The breakthrough has been welcomed by British cancer and fertility doctors. Professor Gedis Grudzinskas, medical director of the Bridge Fertility Centre, London, said: “This is very important because this is the first time that human eggs have undergone changes in the test-tube which normally take place during puberty.
“Prior to puberty the ovaries are not sensitive to hormones. They become sensitive to hormones gradually during puberty. This is a subtle change and it is amazing that this can occur in a Petri dish.”
But Josephine Quintavalle of Comment on Reproductive Ethics, a campaign group worried about some forms of in vitro fertilisation techniques, expressed concern that if the eggs were donated to a woman of childbearing age, a resulting child could have a biological mother who was only a few years older.
Quintavalle said: “Are we going to end up with a child who has a mother who is just six years older? What happens if the child dies? Could the eggs be donated to someone else?
“I don’t think this is the first priority for five year olds. Any intervention for a child going through cancer treatment is an added burden. I feel uncomfortable about this development.”
Doctors have previously frozen the ovarian tissue of several young girls and plan to transplant pieces of the organs back into their bodies when they are older.
So far, however, there have been only two reported pregnancies after ovarian tissue of adults has been frozen and transplanted. The outcome for girls is unknown.
Ovarian tissue could also contain cancerous cells. This risk would be eliminated by freezing and implanting eggs. Across the world more than 100 children have been born from frozen eggs.
Dr Hamish Wallace, a consultant paediatric oncologist at the Royal Hospital for Sick Children in Edinburgh, said: “Maturing in vitro a primitive egg from a five-year-old girl would be a huge advance.
“Doctors wouldn’t need to worry about the ovarian tissue being contaminated with some of the original cancer cells and reintroducing the cancer into the body.”
Israeli scientists have also suggested taking eggs from aborted foetuses. Doctors at the Meir Hospital in Kfar Saba said aborted foetuses could one day become the “mother” of a new baby by donating eggs to an infertile woman.
A woman has her greatest number of eggs, about 5m, as a five-month-old foetus. By the time she is born, about 4m will have disintegrated. By the timea girl reaches puberty, only 300,000 will remain.
From then on, a woman will ovulate one egg each month and have few eggs left by her mid-forties. She will have ovulated about 500 and the remainder will have disintegrated.

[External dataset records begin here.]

/-! ### `State.peak` -/

@[simp] theorem State.peak_flt (s : State) (f : Fld) (v : Nat) : (s.peak f v).flt = s.flt := by
  unfold State.peak; split <;> rfl
@[simp] theorem State.peak_boot (s : State) (f : Fld) (v : Nat) : (s.peak f v).boot = s.boot := by
  unfold State.peak; split <;> rfl
@[simp] theorem State.peak_commits (s : State) (f : Fld) (v : Nat) : (s.peak f v).commits = s.commits := by
  unfold State.peak; split <;> rfl
@[simp] theorem State.peak_vme (s : State) (f : Fld) (v : Nat) : (s.peak f v).vme = s.vme := by
  unfold State.peak; split <;> rfl
@[simp] theorem State.peak_vin (s : State) (f : Fld) (v : Nat) : (s.peak f v).vin = s.vin := by
  unfold State.peak; split <;> rfl
@[simp] theorem State.peak_drv (s : State) (f : Fld) (v : Nat) : (s.peak f v).drv = s.drv := by
  unfold State.peak; split <;> rfl
@[simp] theorem State.peak_ord (s : State) (f : Fld) (v : Nat) : (s.peak f v).ord = s.ord := by
  unfold State.peak; split <;> rfl
@[simp] theorem State.peak_fold (s : State) (f : Fld) (v : Nat) : (s.peak f v).fold = s.fold := by
  unfold State.peak; split <;> rfl
@[simp] theorem State.peak_net (s : State) (f : Fld) (v : Nat) : (s.peak f v).net = s.net := by
  unfold State.peak; split <;> rfl
@[simp] theorem State.peak_cad (s : State) (f : Fld) (v : Nat) : (s.peak f v).cad = s.cad := by
  unfold State.peak; split <;> rfl
@[simp] theorem State.peak_stat (s : State) (f : Fld) (v : Nat) : (s.peak f v).stat = s.stat := by
  unfold State.peak; split <;> rfl
@[simp] theorem State.peak_twin (s : State) (f : Fld) (v : Nat) : (s.peak f v).twin = s.twin := by
  unfold State.peak; split <;> rfl
@[simp] theorem State.peak_port (s : State) (f : Fld) (v : Nat) : (s.peak f v).port = s.port := by
  unfold State.peak; split <;> rfl
@[simp] theorem State.peak_ddr (s : State) (f : Fld) (v : Nat) : (s.peak f v).ddr = s.ddr := by
  unfold State.peak; split <;> rfl
@[simp] theorem State.peak_host (s : State) (f : Fld) (v : Nat) : (s.peak f v).host = s.host := by
  unfold State.peak; split <;> rfl
@[simp] theorem State.peak_recd (s : State) (f : Fld) (v : Nat) : (s.peak f v).recd = s.recd := by
  unfold State.peak; split <;> rfl
@[simp] theorem State.peak_pwr (s : State) (f : Fld) (v : Nat) : (s.peak f v).pwr = s.pwr := by
  unfold State.peak; split <;> rfl
@[simp] theorem State.peak_xbar (s : State) (f : Fld) (v : Nat) : (s.peak f v).xbar = s.xbar := by
  unfold State.peak; split <;> rfl
@[simp] theorem State.peak_svc (s : State) (f : Fld) (v : Nat) : (s.peak f v).svc = s.svc := by
  unfold State.peak; split <;> rfl
@[simp] theorem State.peak_tap (s : State) (f : Fld) (v : Nat) : (s.peak f v).tap = s.tap := by
  unfold State.peak; split <;> rfl
@[simp] theorem State.peak_cyc (s : State) (f : Fld) (v : Nat) : (s.peak f v).cyc = s.cyc := by
  unfold State.peak; split <;> rfl
@[simp] theorem State.peak_ticks (s : State) (f : Fld) (v : Nat) : (s.peak f v).ticks = s.ticks := by
  unfold State.peak; split <;> rfl
@[simp] theorem State.peak_out (s : State) (f : Fld) (v : Nat) : (s.peak f v).out = s.out := by
  unfold State.peak; split <;> rfl
@[simp] theorem State.peak_freeCtr (s : State) (f : Fld) (v : Nat) : (s.peak f v).freeCtr = s.freeCtr := by
  unfold State.peak; split <;> rfl
@[simp] theorem State.peak_pending (s : State) (f : Fld) (v : Nat) : (s.peak f v).pending = s.pending := by
  unfold State.peak; split <;> rfl

/-! ### `State.bumpN` -/

@[simp] theorem State.bumpN_flt (s : State) (k n : Nat) : (s.bumpN k n).flt = s.flt := by
  unfold State.bumpN; dsimp only; split <;> rfl
@[simp] theorem State.bumpN_boot (s : State) (k n : Nat) : (s.bumpN k n).boot = s.boot := by
  unfold State.bumpN; dsimp only; split <;> rfl
@[simp] theorem State.bumpN_commits (s : State) (k n : Nat) : (s.bumpN k n).commits = s.commits := by
  unfold State.bumpN; dsimp only; split <;> rfl
@[simp] theorem State.bumpN_vme (s : State) (k n : Nat) : (s.bumpN k n).vme = s.vme := by
  unfold State.bumpN; dsimp only; split <;> rfl
@[simp] theorem State.bumpN_vin (s : State) (k n : Nat) : (s.bumpN k n).vin = s.vin := by
  unfold State.bumpN; dsimp only; split <;> rfl
@[simp] theorem State.bumpN_drv (s : State) (k n : Nat) : (s.bumpN k n).drv = s.drv := by
  unfold State.bumpN; dsimp only; split <;> rfl
@[simp] theorem State.bumpN_ord (s : State) (k n : Nat) : (s.bumpN k n).ord = s.ord := by
  unfold State.bumpN; dsimp only; split <;> rfl
@[simp] theorem State.bumpN_fold (s : State) (k n : Nat) : (s.bumpN k n).fold = s.fold := by
  unfold State.bumpN; dsimp only; split <;> rfl
@[simp] theorem State.bumpN_net (s : State) (k n : Nat) : (s.bumpN k n).net = s.net := by
  unfold State.bumpN; dsimp only; split <;> rfl
@[simp] theorem State.bumpN_cad (s : State) (k n : Nat) : (s.bumpN k n).cad = s.cad := by
  unfold State.bumpN; dsimp only; split <;> rfl
@[simp] theorem State.bumpN_twin (s : State) (k n : Nat) : (s.bumpN k n).twin = s.twin := by
  unfold State.bumpN; dsimp only; split <;> rfl
@[simp] theorem State.bumpN_port (s : State) (k n : Nat) : (s.bumpN k n).port = s.port := by
  unfold State.bumpN; dsimp only; split <;> rfl
@[simp] theorem State.bumpN_ddr (s : State) (k n : Nat) : (s.bumpN k n).ddr = s.ddr := by
  unfold State.bumpN; dsimp only; split <;> rfl
@[simp] theorem State.bumpN_host (s : State) (k n : Nat) : (s.bumpN k n).host = s.host := by
  unfold State.bumpN; dsimp only; split <;> rfl
@[simp] theorem State.bumpN_recd (s : State) (k n : Nat) : (s.bumpN k n).recd = s.recd := by
  unfold State.bumpN; dsimp only; split <;> rfl
@[simp] theorem State.bumpN_pwr (s : State) (k n : Nat) : (s.bumpN k n).pwr = s.pwr := by
  unfold State.bumpN; dsimp only; split <;> rfl
@[simp] theorem State.bumpN_xbar (s : State) (k n : Nat) : (s.bumpN k n).xbar = s.xbar := by
  unfold State.bumpN; dsimp only; split <;> rfl
@[simp] theorem State.bumpN_svc (s : State) (k n : Nat) : (s.bumpN k n).svc = s.svc := by
  unfold State.bumpN; dsimp only; split <;> rfl
@[simp] theorem State.bumpN_tap (s : State) (k n : Nat) : (s.bumpN k n).tap = s.tap := by
  unfold State.bumpN; dsimp only; split <;> rfl
@[simp] theorem State.bumpN_cyc (s : State) (k n : Nat) : (s.bumpN k n).cyc = s.cyc := by
  unfold State.bumpN; dsimp only; split <;> rfl
@[simp] theorem State.bumpN_ticks (s : State) (k n : Nat) : (s.bumpN k n).ticks = s.ticks := by
  unfold State.bumpN; dsimp only; split <;> rfl
@[simp] theorem State.bumpN_out (s : State) (k n : Nat) : (s.bumpN k n).out = s.out := by
  unfold State.bumpN; dsimp only; split <;> rfl
@[simp] theorem State.bumpN_freeCtr (s : State) (k n : Nat) : (s.bumpN k n).freeCtr = s.freeCtr := by
  unfold State.bumpN; dsimp only; split <;> rfl
@[simp] theorem State.bumpN_pending (s : State) (k n : Nat) : (s.bumpN k n).pending = s.pending := by
  unfold State.bumpN; dsimp only; split <;> rfl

The first reported birth from a frozen egg was in 1986. The practice began for medical reasons but is now being used for social purposes.

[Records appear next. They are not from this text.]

-- ==== Sys2Proof/Tests/Slice0.lean ====
section
/-! SUPPORT. Tests: commands that are not well formed, and for each statement concrete states that meet its premises, with what the
command leaves there. The expected results are read from the manual's rules. -/

set_option maxRecDepth 4000
set_option Elab.async false

namespace Sys2Proof.Tests

open Sys2Proof Sys2Proof.Machine

/-- The command goes on, and the state it leaves satisfies `p`. -/
def goes (i : Instr) (s : State) (p : State → Bool) : Bool :=
  match exec i s with
  | .next t => p t
  | _ => false

/-- Nothing changes but the units listed, and of the registers only those listed. -/
def framed (s t : State) (ps : List Area) (ks : List Nat) : Bool :=
  let has := fun p => ps.contains p
  (has .flt || t.flt == s.flt) && (has .boot || t.boot == s.boot) && (has .commits || t.commits == s.commits) &&
  (has .vme || t.vme == s.vme) && (has .vin || t.vin == s.vin) && (has .drv || t.drv == s.drv) && (has .ord || t.ord == s.ord) &&
  (has .fold || t.fold == s.fold) && (has .net || t.net == s.net) && (has .cad || t.cad == s.cad) &&
  (has .stat || t.stat == s.stat) && (has .twin || t.twin == s.twin) && (has .port || t.port == s.port) &&
  (has .ddr || t.ddr == s.ddr) && (has .host || t.host == s.host) && (has .recd || t.recd == s.recd) &&
  (has .pwr || t.pwr == s.pwr) && (has .xbar || t.xbar == s.xbar) && (has .svc || t.svc == s.svc) && (has .tap || t.tap == s.tap) &&
  (has .cyc || t.cyc == s.cyc) && (has .ticks || t.ticks == s.ticks) && (has .out || t.out == s.out) &&
  (has .freeCtr || t.freeCtr == s.freeCtr) && t.pending == s.pending &&
  (if has .regs then
    t.regs.eff.filter (fun e => !ks.contains e.1) == s.regs.eff.filter (fun e => !ks.contains e.1) &&
    t.regs.shadow.filter (fun e => !ks.contains e.1) == s.regs.shadow.filter (fun e => !ks.contains e.1) &&
    t.regs.latch == s.regs.latch && t.regs.heldWrites == s.regs.heldWrites && t.regs.refused == s.regs.refused
   else t.regs == s.regs)

/-- A state after reset with some fields set. -/
def withF (l : List (Fld × Nat)) : State := l.foldl (fun s e => s.wr e.1 e.2) State.reset

/-- A task. -/
def aTask : Task := { Task.blank with op := 24, tag := 7, srcNode := 4 }

/-- Drover 0 enabled and in this condition. -/
def drove (l : List (Fld × Nat)) (f : Drover → Drover) : State :=
  let s := withF ([(F.DRV_EN_LO_EN, 3)] ++ l)
  { s with drv := { s.drv with drv := [(0, f { Drover.idle 0 with st := .running })] } }


/-- A descriptor: opcode, SUBOP, LEN, ADDR, BUF, OP0. -/
def aDesc (op sub len addr buf op0 : Nat) : List Byte :=
  leBytes 8 (op * 2 ^ 56 + sub * 2 ^ 40 + len) ++ leBytes 8 addr ++ leBytes 8 buf ++ leBytes 8 op0 ++ leBytes 32 0

/-- Drover 0 runs this task, ready to act. -/
def doing (l : List (Fld × Nat)) (k : Task) : State := drove l (fun v => { v with exec := some { Exec.start k with phase := .ready } })

/-- The state goes on to one in which drover 0 has ended with this result. -/
def endsWith (i : Instr) (s : State) (st n : Nat) (bs : List Byte) (p : State → Bool) : Bool :=
  goes i s (fun t => (t.execOf 0).any (fun z => z.phase == .ended && z.result == some ⟨st, n, bs⟩) && p t)

/-- A frame as it comes on these lanes, behind an idle block. -/
def onLanes (lanes : List Nat) (f : Frame) : List LaneBlock := dealBlocks lanes 0 0 (.idle :: f.blocks)

/-! ### Well-formed commands -/

/-- One command for each kind of index, with an index the device has not. -/
theorem test_ill_formed_indices_are_refused :
    ([.ringRequestDrop 4, .packetRx 2, .initRx 3 [], .laneMarkerRx 5 0 0 0 0, .netTagTo 4096, .taskRun 64, .stileResult 65,
   .vmeRetryGap 65, .drvStileSkip 1024, .vmeBusGrant 4, .vmeIrqIn 0 true, .vmeIrqIn 8 true, .vmeInRingResult 8,
   .serialRxChar 64 0 false false, .canRxFrame 16 0 [], .dcFrameStart 8, .descFetchDone 256, .msixCoalExpiry 256, .foldStale 4096] ++
    [.faultNoteAge 256, .cadSchCopyDone 256, .crossbarTransfer 4 [0, 0, 0] [], .setupWrite 0 [0] 2048 0, .setupWrite 0 [0] 0 256,
   .pmbusTransactionDone 2 0 0, .pwrFeedUv 2 true, .slotPresentChange 8 true, .haltDrained 7, .resetRelease 0 0 false false false false false false,
   .resetRelease 6 0 false false false false false false, .tstAtbWrite 2 0 0 0] : List Instr).all (fun i => !i.wf) = true := by
  decide +kernel

/-- One command for each value that has to fit, with a value that does not. -/
theorem test_ill_formed_values_are_refused :
    ([.setupWrite 0x10000 [0] 0 0, .setupWrite 0 [] 0 0, .setupLatchRead 0 0, .crossbarTransfer 0 [0] [], .crossbarTransfer 0 [0, 0, 0] [(0, 0, 3, 0)],
   .drvEnWrite (2 ^ 64) 0 0, .vmeInAs 64 0 0 false false 4 1, .vmeInAs 9 0 0 false false 3 1, .vmeInDataStrobe false (List.replicate 9 0),
   .interrupterIack 1 3, .bar0Tlp false 0 0 4 [0], .bar2Tlp false 0 0 4 [0], .bar4Tlp false 0 0 4 [0], .hostWindowCompletion 0 1 [0],
   .lcSnoopWrite 64 0 0 4 false, .laneMarkerRx 0 (2 ^ 64) 0 0 0] ++
    [.canRxFrame 0 (2 ^ 64) [], .canTxError 0 8 true, .canRxError 0 0 2, .dcFrameEnd 0 (2 ^ 128), .unfence 16, .pmbusTransactionDone 0 4 0,
   .resetRelease 1 2048 false false false false false false, .bootLoadDone [] [] true [(10, 0, 0)], .svcAtbRead 4096, .tstAdcDone 4096,
   .samplePreload [true] [], .extest [true] [], .atbSel 4096, .mfgSeconds (2 ^ 40), .otpKey [0]] : List Instr).all (fun i => !i.wf) = true := by
  decide +kernel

British women in their thirties who have not yet met their partner or who wish to postpone childbirth to concentrate on their career, are increasingly freezing their eggs. Although scientists initially feared the structure of the eggs would be damaged by the process, many now believe the procedure to be safe and effective.
Eggs are currently frozen using a process known as cryo-preservation, where they are placed in a storage tank containing liquid nitrogen. Scientists have recently developed a more advanced freezing technique, called vitrification, which causes less damage to the eggs.